Cybersecurity – the discipline associated with protecting systems, networks, and products from cyber attack – has been on the forefront of concerns in the Department of Defense for decades. While this will continue to be a critical aspect for defense systems, cyber-resilience is becoming increasingly important. SERC Researcher, Dr. Peter Beling, Virginia Tech, has led research tasks on operational resilience – the ability of systems to resist, absorb, and recover from or adapt to an adverse occurrence. The tasks explore not only principles for and definition characteristics of operational resilience, but also the special development, testing, and evaluation considerations needed for operational resilience. A principal outcome of these projects is a framework for determining requirements for resilience and associated test metrics.
In prior SERC research projects, the research team developed mission aware (MA) architecture, a reference architecture for operational resilience of cyber-physical systems. The primary feature of the MA architecture is a sentinel that monitors the system or mission being protected, detects abnormal behavior or other signs of loss of function, alerts system users or mission owners to detected loss of function, and has the capability to switch the system or mission to a resilient mode of operation, which is a distinct and separate method of operation. Resilient modes of operation are designed so that the system can still meet the primary objectives of the mission, though with possible loss of operational performance.
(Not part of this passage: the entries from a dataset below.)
-- ==== Sys2Proof/Machine/Evict.lean ====
section
/-!
DEFINITION. Eviction and restore (R108 to R110, R441 to R444), and what follows when a partition is halted (R438, R439,
R445).
-/

namespace Sys2Proof.Machine

/-- What a blob holds of one channel, segment or tile (R441): the tile, the CT entries of its homes, its memory, the packets that waited
there. -/
structure SealedPiece where
  tile : Option Tile
  cts : Assoc CtEntry
  mem : Memory
  held : List Packet
deriving DecidableEq, Repr

end Sys2Proof.Machine

namespace Sys2Proof.Config

/-- The sealing secret of the part, 32 bytes (R108). -/
opaque sealingSecret : List Byte
/-- A piece of the body of a blob in the clear, of a channel, a segment or a tile: how its state is laid out in it is not in the spec
(R109). -/
opaque blobPiece : Machine.SealedPiece → Nat → Byte
/-- The key stream of AES-256-GCM under a key and a nonce of 96 zero bits (R108). -/
opaque gcmStream : List Byte → Nat → Byte
/-- The tag of AES-256-GCM under a key, over the additional authenticated data and the ciphertext (R109). -/
opaque gcmTag : List Byte → List Byte → List Byte → List Byte

end Sys2Proof.Config

namespace Sys2Proof.Machine

/-! ## Placing a sealed state elsewhere (R442) -/

/-- How a sealed state is placed anew: what becomes of capabilities, the hallmark that an entry's holder names, places, CT keys
and physical addresses. -/
structure Placement where
  cap : Cap → Cap
  mark : Nat → Nat → Nat
  place : Place → Place
  key : Nat → Nat
  addr : Nat → Nat

/-- A destination word for the new placement. -/
def Placement.word (m : Placement) (w : Word) : Word :=
  let p := m.place (placeOf w)
  BitVec.ofNat 64 (w.toNat / 2 ^ 22 * 2 ^ 22 + p.chip * 2 ^ 12 + p.tile)

/-- A captured view. -/
def Placement.view (m : Placement) (b : BoundView) : BoundView := { b with cap := b.cap.map m.cap }

/-- A queued matrix command. -/
def Placement.cmd (m : Placement) (c : MxCmd) : MxCmd :=
  { c with
    op := match c.op with
      | .mma t d a b sat => .mma t d (m.view a) (m.view b) sat
      | .mmat d a b sat => .mmat d (m.view a) (m.view b) sat
      | .load t d a => .load t d (m.view a)
      | .store t d a i sat mode => .store t (m.view d) a i sat mode
      | .scale d a b sat => .scale d a (m.view b) sat
      | o => o
    keys := c.keys.map m.key
    reads := c.reads.map fun r => (m.addr r.1, r.2)
    writes := c.writes.map fun r => (m.addr r.1, r.2) }

/-- A register file. -/
def Placement.regs (m : Placement) (r : Regs) : Regs := { r with c := amap r.c fun _ c => m.cap c }

/-- What a parked task waits for. -/
def Placement.wait (m : Placement) (w : ParkWait) : ParkWait :=
  match w with
  | .barrier p i ph => .barrier (m.place p) i ph
  | o => o

/-- A record: its capability, and x5 when a message created it. -/
def Placement.record (m : Placement) (r : TaskRec) : TaskRec :=
  { r with
    cap := r.cap.map m.cap
    first := if r.sender.isSome then r.first.set 4 (m.word (r.first.getD 4 0)) else r.first
    sender := r.sender.map m.place }

/-- A parked task: its capabilities, its barrier, and x5 while it holds what its message gave (log 17). -/
def Placement.parked (m : Placement) (r : Option TaskRec) (e : Parked) : Parked :=
  let given := (r.map fun q => q.sender.isSome && aget e.regs.x 0 5 == q.first.getD 4 0).getD false
  let g := m.regs e.regs
  { e with regs := if given then { g with x := aset g.x 5 (m.word (aget g.x 0 5)) } else g, wait := m.wait e.wait }

/-- A kick entry: its capability, and the receiver of a COPY. -/
def Placement.kick (m : Placement) (k : Kick) : Kick :=
  { k with
    cap := k.cap.map m.cap
    args := if k.kind = 1 then k.args.set 0 (m.word (k.args.getD 0 0)) else k.args }

/-- A capability of an engine operation. -/
def Placement.kcap (m : Placement) (k : Option KCap) : Option KCap := k.map fun k => { k with cap := m.cap k.cap }

/-- An engine operation. -/
def Placement.op (m : Placement) (o : EngOp) : EngOp :=
  { o with kind := match o.kind with
      | .copy a b x y => .copy (m.kcap a) (m.kcap b) x y
      | .fill a x w => .fill (m.kcap a) x w
      | .deliver a x p d c w g n => .deliver (m.kcap a) x p (m.place d) c w g n
      | .xfer a d c h w b t => .xfer (m.kcap a) d c h w b t
      | .give a i => .give (m.kcap a) i
      | k => k }

/-- A ring: PTILE, its capability, the senders of its deliveries. -/
def Placement.ring (m : Placement) (r : Ring) : Ring :=
  let p := m.place ⟨r.pchip, r.ptile⟩
  { r with
    pchip := p.chip, ptile := p.tile, cap := m.cap r.cap
    deliveries := r.deliveries.map fun d => { d with src := m.place d.src } }

/-- A barrier entry of tile `t`: its buffer's hallmark, its publications. -/
def Placement.barrier (m : Placement) (t : Nat) (b : Barrier) : Barrier :=
  { b with hallmark := m.mark (ctKey .tile t b.ctidx) b.hallmark, pubs := amap b.pubs fun _ q => (m.cap q.1, q.2), prev := amap b.prev fun _ q => (m.cap q.1, q.2) }

/-- R276: a task parked on pages is ready again after a restore: its requests are cancelled, and it misses again. -/
def TaskRec.readied (r : TaskRec) (i : Nat) (e : Option Parked) (cycle : Nat) : TaskRec :=
  match r.q, e.map fun e => e.wait with
  | .parked, some (ParkWait.pages _ _) => { r with q := .ready r.prio cycle i cycle cycle false }
  | _, _ => r

/-- R442: the sealed state `o` of tile `t` over the cleared tile `v`. -/
def Placement.tile (m : Placement) (cycle t : Nat) (o v : Tile) : Tile :=
  { v with
    core := { v.core with
      ctxs := amap o.core.ctxs fun _ c => { c with regs := m.regs c.regs, mx := { c.mx with queue := c.mx.queue.map m.cmd } }
      disp := o.core.disp
      accs := o.core.accs
      overfill := o.core.overfill
      issued := o.core.issued
      giving := o.core.giving.map fun g => { g with cap := m.cap g.cap, ask := none }
      eng := { v.core.eng with slot := o.core.eng.slot } }
    loc := { o.loc with
      recs := amap o.loc.recs fun i r => (m.record r).readied i (aget? o.loc.park i) cycle
      park := amap o.loc.park fun i e => m.parked (aget? o.loc.recs i) e
      slots := amap o.loc.slots fun _ x => { x with cap := x.cap.map m.cap }
      rings := amap o.loc.rings fun _ r => m.ring r
      bars := amap o.loc.bars fun _ b => m.barrier t b
      kicks := amap o.loc.kicks fun _ k => m.kick k }
    stw := { o.stw with k := amap o.stw.k fun _ x => (m.cap x.1, x.2), ops := o.stw.ops.map m.op }
    killed := o.killed }

/-! ## The new places -/

/-- The Hilbert offset of a tile in a sealed partition. -/
def PartRec.offsetOf (r : PartRec) (t : Nat) : Option Nat :=
  let h := hilbert t
  if r.pbase ≤ h ∧ h < r.pbase + r.plen then some (h - r.pbase) else none

/-- The tile of a new placement for a tile of the old one. -/
def movedTile (old new : PartRec) (t : Nat) : Nat :=
  match old.offsetOf t with
  | some i => tileOfHilbert (new.pbase + i)
  | none => t

/-- The tile of a partition at a cluster position. -/
def PartRec.tileAt (r : PartRec) (cluster pos : Nat) : Option Nat :=
  ((upto r.plen).map fun i => tileOfHilbert (r.pbase + i)).find? fun t => tileCluster t == cluster && clusterPos t == pos

/-- The channel of a new list for a channel of the old one. -/
def movedChannel (old new : PartRec) (c : Nat) : Nat :=
  match old.chans.findIdx? (· == c) with
  | some i => new.chans.getD i c
  | none => c

/-- The new CT key of an entry (Table 3.4, R78). -/
def movedKey (old new : PartRec) (key : Nat) : Nat :=
  let agent := key / 65536 % 4096
  let i := key % 65536
  match HomeKind.ofCode (key / 2 ^ 28) with
  | some .tile => ctKey .tile (movedTile old new agent) i
  | some .cluster =>
    match old.tileAt agent (i / 256) with
    | some t =>
      let u := movedTile old new t
      ctKey .cluster (tileCluster u) (clusterPos u * 256 + i % 256)
    | none => key
  | some .hbm => ctKey .hbm (movedChannel old new agent) i
  | _ => key

/-- The new place of a physical address (R78, R80). -/
def movedAddr (old new : PartRec) (a : Nat) : Nat :=
  if a < 2 ^ 39 then movedChannel old new (a / 2 ^ 31) * 2 ^ 31 + a % 2 ^ 31
  else if a / 2 ^ 52 = 0x8 then tileAddr (movedTile old new (a / 2 ^ 40 % 2 ^ 12)) (a % 2 ^ 40)
  else if a / 2 ^ 52 = 0x9 then
    match old.tileAt (a / 2 ^ 40 % 2 ^ 12) (a % 2 ^ 40 / 2 ^ 19) with
    | some t => sliceAddr (movedTile old new t) + a % 2 ^ 19
    | none => a
  else a

/-- The hallmark that the entries of a home kind take at a restore is that of the new place; HBM entries keep theirs when
the channels were kept (R443). -/
def rehallmarks (key : Nat) (relhbm : Bool) : Bool := key / 2 ^ 28 != 2 || relhbm

/-- R442, R443: the new key and hallmark of an entry that was live under a hallmark when the state was sealed, and that takes
the hallmark of its new place. -/
def movedMark (s : State) (x : Sealed) (new : PartRec) (relhbm : Bool) (key mark : Nat) : Option (Nat × Nat) :=
  let i := key % 65536
  let e := aget x.cts (if 1016 ≤ i ∧ key / 2 ^ 28 = 0 then faultEntry (key / 65536) i else .free) key
  let k := movedKey x.prec new key
  if rehallmarks key relhbm ∧ e.hallmark = mark ∧ (e.state = .exclusive ∨ e.state = .sealed) then some (k, (s.ct k).hallmark)
  else none

/-- R442, R443: a capability of the sealed state that was current when it was sealed follows its buffer. -/
def movedCap (s : State) (x : Sealed) (new : PartRec) (relhbm : Bool) (c : Cap) : Cap :=
  match if c.chip = s.chip then movedMark s x new relhbm c.key c.hallmark else none with
  | some (k, h) => { c with agent := k / 65536 % 4096, ctidx := k % 65536, hallmark := h }
  | none => c

/-- The placement of a restore. -/
def placementOf (s : State) (x : Sealed) (new : PartRec) (relhbm : Bool) : Placement :=
  { cap := movedCap s x new relhbm
    mark := fun key h => ((movedMark s x new relhbm key h).map (·.2)).getD h
    place := fun p => if p.chip = s.chip then ⟨p.chip, movedTile x.prec new p.tile⟩ else p
    key := movedKey x.prec new
    addr := movedAddr x.prec new }

/-- A sealed CT entry goes to its new home with the names of its tiles rewritten, but where that entry has been retired (R50) and for
the device's own. -/
def State.restoreEntry (s : State) (m : Placement) (relhbm : Bool) (x : Nat × CtEntry) : State :=
  let k := m.key x.1
  let now := s.ct k
  let device := decide (x.1 / 2 ^ 28 = 0 ∧ 1016 ≤ x.1 % 65536)
  if device ∨ now.state = .retired ∨ (x.2.state ≠ .exclusive ∧ x.2.state ≠ .sealed) then s
  else
    s.setCt k
      { x.2 with
        base := if x.1 / 2 ^ 28 = 2 then x.2.base else m.addr x.2.base
        hallmark := if rehallmarks x.1 relhbm then now.hallmark else x.2.hallmark
        owner := m.place x.2.owner, lrs := amap x.2.lrs fun _ p => m.place p }

/-! ## Sealing and restoring -/

/-- The homes whose entries are sealed: those of the channels among them, also where the channels stay (R109). -/
def PartRec.sealsKey (r : PartRec) (p : Part) (key : Nat) : Bool :=
  let agent := key / 65536 % 4096
  let i := key % 65536
  match HomeKind.ofCode (key / 2 ^ 28) with
  | some .tile => p.holds agent
  | some .cluster => (r.tileAt agent (i / 256)).isSome
  | some .hbm => r.chans.contains agent
  | some .weight => bit r.wsmask agent
  | none => false

/-- The addresses whose bytes are sealed. -/
def PartRec.sealsAddr (r : PartRec) (p : Part) (relhbm : Bool) (a : Nat) : Bool :=
  if a < 2 ^ 39 then relhbm && r.chans.contains (a / 2 ^ 31)
  else if a / 2 ^ 52 = 0x8 then p.holds (a / 2 ^ 40 % 2 ^ 12)
  else if a / 2 ^ 52 = 0x9 then (r.tileAt (a / 2 ^ 40 % 2 ^ 12) (a % 2 ^ 40 / 2 ^ 19)).isSome
  else bit r.wsmask (a / 2 ^ 40 % 2 ^ 12)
In addition, resilience includes containing the immediate consequences of the detected attack and post-attack forensic support based upon the data collected for addressing anomalies.
Dr. Beling explained, “It is generally recognized that we cannot prevent all cyber threats from impacting our systems, so there are a lot of ways when looking at something like a weapons system or vehicle or any military system where there is a lot of opportunity for advanced persistent threats to have an impact. Adversaries can find a way into systems. This work focuses on the idea of resilience to cyber attacks and potentially other disruptions. Resilience is the capacity of a system to fight through and recover from a successful attack. This is important for trying to react to persistent threats.”
The role of systems engineers in resilience is to help people understand how to design cyber-resilient systems, test for them, and take them through the systems engineering process. The SERC research is attempting to deal with that question of considering resilience and doing it early in the systems lifecycle before requirements and design have advanced. The goal is to reason about cyber-resilience before the system exists. The key to the notion is looking at the functions of the system and how those potentially play a role in providing resilience. Dr. Beling continued, “Thinking at a functional level instead of about hardware and software is something we can do before we make those choices on system elements. Model-based systems engineering and digital engineering techniques help us reason about how a system might respond to an attack or other adverse condition. That capability, in turn, gives us a basis for exploring trades and design and architecting ultimately for setting requirements and thinking through issues like testing the system for resilience.”
Many MBSE efforts and perspectives focus on the infrastructure of a system, its interfaces, or parametrics. This is a shift to focus on notions of system function – how the elements end up working together. That is the key to understanding what must be preserved about a system under attack and a key to understanding how to go about preserving those functions.
These tasks may ultimately impact how programs manage things but also how community understands how functional modeling is central to the development of secure and cyber-resilient engineered systems for the DoD. The team is currently engaged with the Defense Acquisition University (DAU) and developing courseware around cyber-resilience as a follow-on activity. An essential step is to help DAU, and by extension the workforce, understand how to support cyber-resilience in acquisition through the use of systems modeling and digital engineering.
The team is also actively identifying programs to pilot these methods and tools and to help people in the programs apply them. For additional information or for interest in the pilot process, contact Dr. Peter Beling.
The “WRT-1022: Developmental Test and Evaluation (DTE&A) and Cyberattack Resilient Systems” Final Technical Report was re-released on October 7, 2021.
The WRT-1033: Transitioning Mission Aware Concepts and Methods to Evaluate Cost/Risk Decisions for Security Final Technical Report was released on October 10, 2021.